*Assigned task:* In the reply, include exactly the lines of the entries below from the first to the line with "simp [State.clear, and_assoc]", that line included.

**** Material for this exercise

-- ==== Sys2Proof/Laws/State.lean ====
section
/-! SUPPORT. The state's units: what a change of one unit is read as, and every field that it leaves as it was. -/

namespace Sys2Proof.Machine

variable (s : State)
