-- ==== Sys2Proof/Laws/Issue.lean ====
section
/-! SUPPORT. The frame of an instruction: what issuing and retiring one does when nothing else is due at its boundary. -/

namespace Sys2Proof.Machine

variable {s : State} {t : Tid} {len : Nat}

/-- What `State.clear` says, one clause at a time. -/
theorem State.clear_iff : s.clear t len = true ↔
    tidOk t = true ∧ s.canIssue t = true ∧ (s.ctx t).dbg.pending = false ∧ (s.ctx t).dbg.skip = false ∧ (s.ctx t).dbg.stepping = false
      ∧ (s.ctx t).dbg.late = false ∧ (s.ctx t).deferred = none ∧ (s.ctx t).trapDue = none ∧ (s.ctx t).stepArmed = false
      ∧ (s.ctx t).breakpoint = none ∧ (s.ctx t).fetchAt ≤ (s.ctx t).pc.toNat
      ∧ (s.ctx t).pc.toNat + len ≤ (s.ctx t).fetchAt + (s.ctx t).fetchBuf.length
      ∧ (s.ctx t).pc.toNat + len ≤ (s.ctx t).segs.s0.bound.toNat ∧ 2 ≤ len := by
  simp [State.clear, and_assoc]

/-- The fetch buffer holds the instruction: the fetch changes nothing. -/
theorem State.fetch_clear (h : s.clear t len = true) : s.fetch t len = .ok s := by
  rw [State.clear_iff] at h
  obtain ⟨-, -, -, -, -, -, -, -, -, -, h1, h2, h3, h4⟩ := h
  unfold State.fetch
  simp only [Nat.not_lt.mpr h3, Nat.not_lt.mpr (Nat.le_trans (Nat.add_le_add_left h4 _) h3), h1, h2, if_false, and_self, if_true]

/-- An instruction of a clear thread that leaves no trap and no debugger's business is its body. -/
theorem State.issue_clear (body : State → State) (h : s.clear t len = true) (ht : ((body s).ctx t).trapDue = none)
    (hp : ((body s).ctx t).dbg.pending = false) (hs : ((body s).ctx t).dbg.stepping = false) (hk : ((body s).ctx t).dbg.skip = false) :
    s.issue t len body = .next (body s) := by
  have hf := State.fetch_clear h
  rw [State.clear_iff] at h
  obtain ⟨h1, h2, h3, -, -, -, h7, h8, -, h10, -⟩ := h
  simp [State.issue, onUnit, State.boundary, State.settleDebug, *]

/-- Retiring changes the context in its PC, progress and counters, and is a single step's trap. -/
theorem State.ctx_advance (s : State) (t : Tid) (n : Nat) :
    (s.advance t n).ctx t =
      { s.ctx t with pc := (s.ctx t).pc + word n, prog := 0, sent := 0, dbg := { (s.ctx t).dbg with late := false },
                     trapDue := if (s.ctx t).stepArmed then some ((s.ctx t).trapDue.getD (0x16, 0)) else (s.ctx t).trapDue,
                     otc := sput 0 (s.ctx t).otc 1 (sget 0 (s.ctx t).otc 1 + word 1) } := by
  unfold State.advance State.retired State.otcAdd
  have hc : ∀ (s : State) a b c d, (s.count a b c d).ctx t = s.ctx t := by
    intro s a b c d
    unfold State.count
    simp only
    split <;> rfl
  simp only []
  split <;> simp [hc]

/-- What changes nothing changes nothing outside a thread. -/
theorem State.onlyThread_refl (s : State) (t : Tid) : s.onlyThread s t := ⟨rfl, fun _ => rfl, fun _ => rfl, fun _ => rfl, fun _ _ _ => rfl⟩

theorem State.onlyThread_trans {s u w : State} {t : Tid} (h : s.onlyThread u t) (h' : u.onlyThread w t) : s.onlyThread w t :=
  ⟨h'.1.trans h.1, fun n => (h'.2.1 n).trans (h.2.1 n), fun n => (h'.2.2.1 n).trans (h.2.2.1 n), fun n => (h'.2.2.2.1 n).trans (h.2.2.2.1 n),
   fun a b c => (h'.2.2.2.2 a b c).trans (h.2.2.2.2 a b c)⟩

/-- A change of one thread's context is one. -/
theorem State.onlyThread_modCtx (s : State) (t : Tid) (f : Ctx → Ctx) (ht : tidOk t = true) : s.onlyThread (s.modCtx t f) t := by
  refine ⟨?_, ?_, ?_, ?_, fun t' h h' => State.ctx_modCtx_ne s f (tid_ne ht h h') ht h⟩
  · unfold State.modCtx
    split <;> rfl
  · intro n
    unfold State.modCtx
    split
    · by_cases hn : n = t.unit
      · subst hn
        simp
      · simp [hn]
    · simp
  · intro n
    unfold State.modCtx
    split
    · simp
    · by_cases hn : n = t.unit - 1024
      · rw [hn, State.culmCore_modCulm_same]
      · rw [State.culmCore_modCulm_ne _ _ hn]
  · intro n
    simp [State.node]

/-- Counting an event is one. -/
theorem State.onlyThread_count (s : State) (t : Tid) (a b : Nat) (q : Nat → Bool) (n : Nat) : s.onlyThread (s.count a b q n) t := by
  unfold State.count
  simp only []
  split
  · exact State.onlyThread_refl s t
  · refine ⟨rfl, fun _ => rfl, fun _ => rfl, fun m => ?_, fun _ _ _ => rfl⟩
    by_cases hm : m = a
    · subst hm
      simp
    · simp [hm]

theorem State.onlyThread_setReg (s : State) (t : Tid) (r : Reg) (v : Word) (ht : tidOk t = true) : s.onlyThread (s.setReg t r v) t := by
  unfold State.setReg
  split
  · exact State.onlyThread_refl s t
  · exact State.onlyThread_modCtx s t _ ht

theorem State.onlyThread_advance (s : State) (t : Tid) (n : Nat) (ht : tidOk t = true) : s.onlyThread (s.advance t n) t := by
  unfold State.advance State.retired State.otcAdd
  simp only []
  have h1 := fun f => State.onlyThread_modCtx s t f ht
  have h2 := fun (s : State) f => State.onlyThread_modCtx s t f ht
  split
  · exact State.onlyThread_trans (State.onlyThread_trans (State.onlyThread_trans (h1 _) (h2 _ _)) (h2 _ _)) (State.onlyThread_count _ _ _ _ _ _)
  · exact State.onlyThread_trans (State.onlyThread_trans (h1 _) (h2 _ _)) (h2 _ _)

/-- The registers of a thread are what its context holds. -/
theorem State.reg_advance (s : State) (t : Tid) (n : Nat) (q : Reg) : (s.advance t n).reg t q = s.reg t q := by
  simp [State.reg, State.ctx_advance]

/-- A result in a general register, and the instruction retires. -/
theorem State.setsReg_intro (h : s.clear t len = true) (r : Reg) (v : Word) : s.setsReg ((s.setReg t r v).advance t len) t len r v := by
  rw [State.clear_iff] at h
  obtain ⟨h1, h2, h3, h4, h5, h6, h7, h8, h9, -⟩ := h
  refine ⟨⟨State.onlyThread_trans (State.onlyThread_setReg s t r v h1) (State.onlyThread_advance _ t len h1), ?_, ?_, ?_, ?_, ?_⟩, ?_, ?_, ?_⟩
  · have hd : ({ (s.ctx t).dbg with late := false } : Dbg) = (s.ctx t).dbg := by rw [← h6]
    simp only [Ctx.still, State.ctx_advance, State.ctx_setReg, h9, h8, hd]
    rfl
  · simp [State.ctx_advance, State.ctx_setReg]
  · simp [State.ctx_advance]
  · simp [State.ctx_advance, State.ctx_setReg, word]
  · intro k hk
    simp [State.ctx_advance, State.ctx_setReg, hk]
  · simp [State.ctx_advance, State.ctx_setReg]
  · simp [State.reg_advance]
  · intro q hq
    simp [State.reg_advance, hq]

/-- An instruction whose body writes one general register and retires. -/
theorem State.issue_setsReg (h : s.clear t len = true) (r : Reg) (v : Word) :
    ∃ u, s.issue t len (fun s => (s.setReg t r v).advance t len) = .next u ∧ s.setsReg u t len r v := by
  have h' := State.clear_iff.mp h
  refine ⟨_, State.issue_clear _ h ?_ ?_ ?_ ?_, State.setsReg_intro h r v⟩ <;> simp [State.ctx_advance, State.ctx_setReg, h']

end Sys2Proof.Machine
end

********

*Solution to this problem:*
-- ==== Sys2Proof/Laws/State.lean ====
section
/-! SUPPORT. The state's units: what a change of one unit is read as, and every field that it leaves as it was. -/

namespace Sys2Proof.Machine

variable (s : State)
-- ==== Sys2Proof/Laws/Issue.lean ====
section
/-! SUPPORT. The frame of an instruction: what issuing and retiring one does when nothing else is due at its boundary. -/

namespace Sys2Proof.Machine

variable {s : State} {t : Tid} {len : Nat}

/-- What `State.clear` says, one clause at a time. -/
theorem State.clear_iff : s.clear t len = true ↔
    tidOk t = true ∧ s.canIssue t = true ∧ (s.ctx t).dbg.pending = false ∧ (s.ctx t).dbg.skip = false ∧ (s.ctx t).dbg.stepping = false
      ∧ (s.ctx t).dbg.late = false ∧ (s.ctx t).deferred = none ∧ (s.ctx t).trapDue = none ∧ (s.ctx t).stepArmed = false
      ∧ (s.ctx t).breakpoint = none ∧ (s.ctx t).fetchAt ≤ (s.ctx t).pc.toNat
      ∧ (s.ctx t).pc.toNat + len ≤ (s.ctx t).fetchAt + (s.ctx t).fetchBuf.length
      ∧ (s.ctx t).pc.toNat + len ≤ (s.ctx t).segs.s0.bound.toNat ∧ 2 ≤ len := by
  simp [State.clear, and_assoc]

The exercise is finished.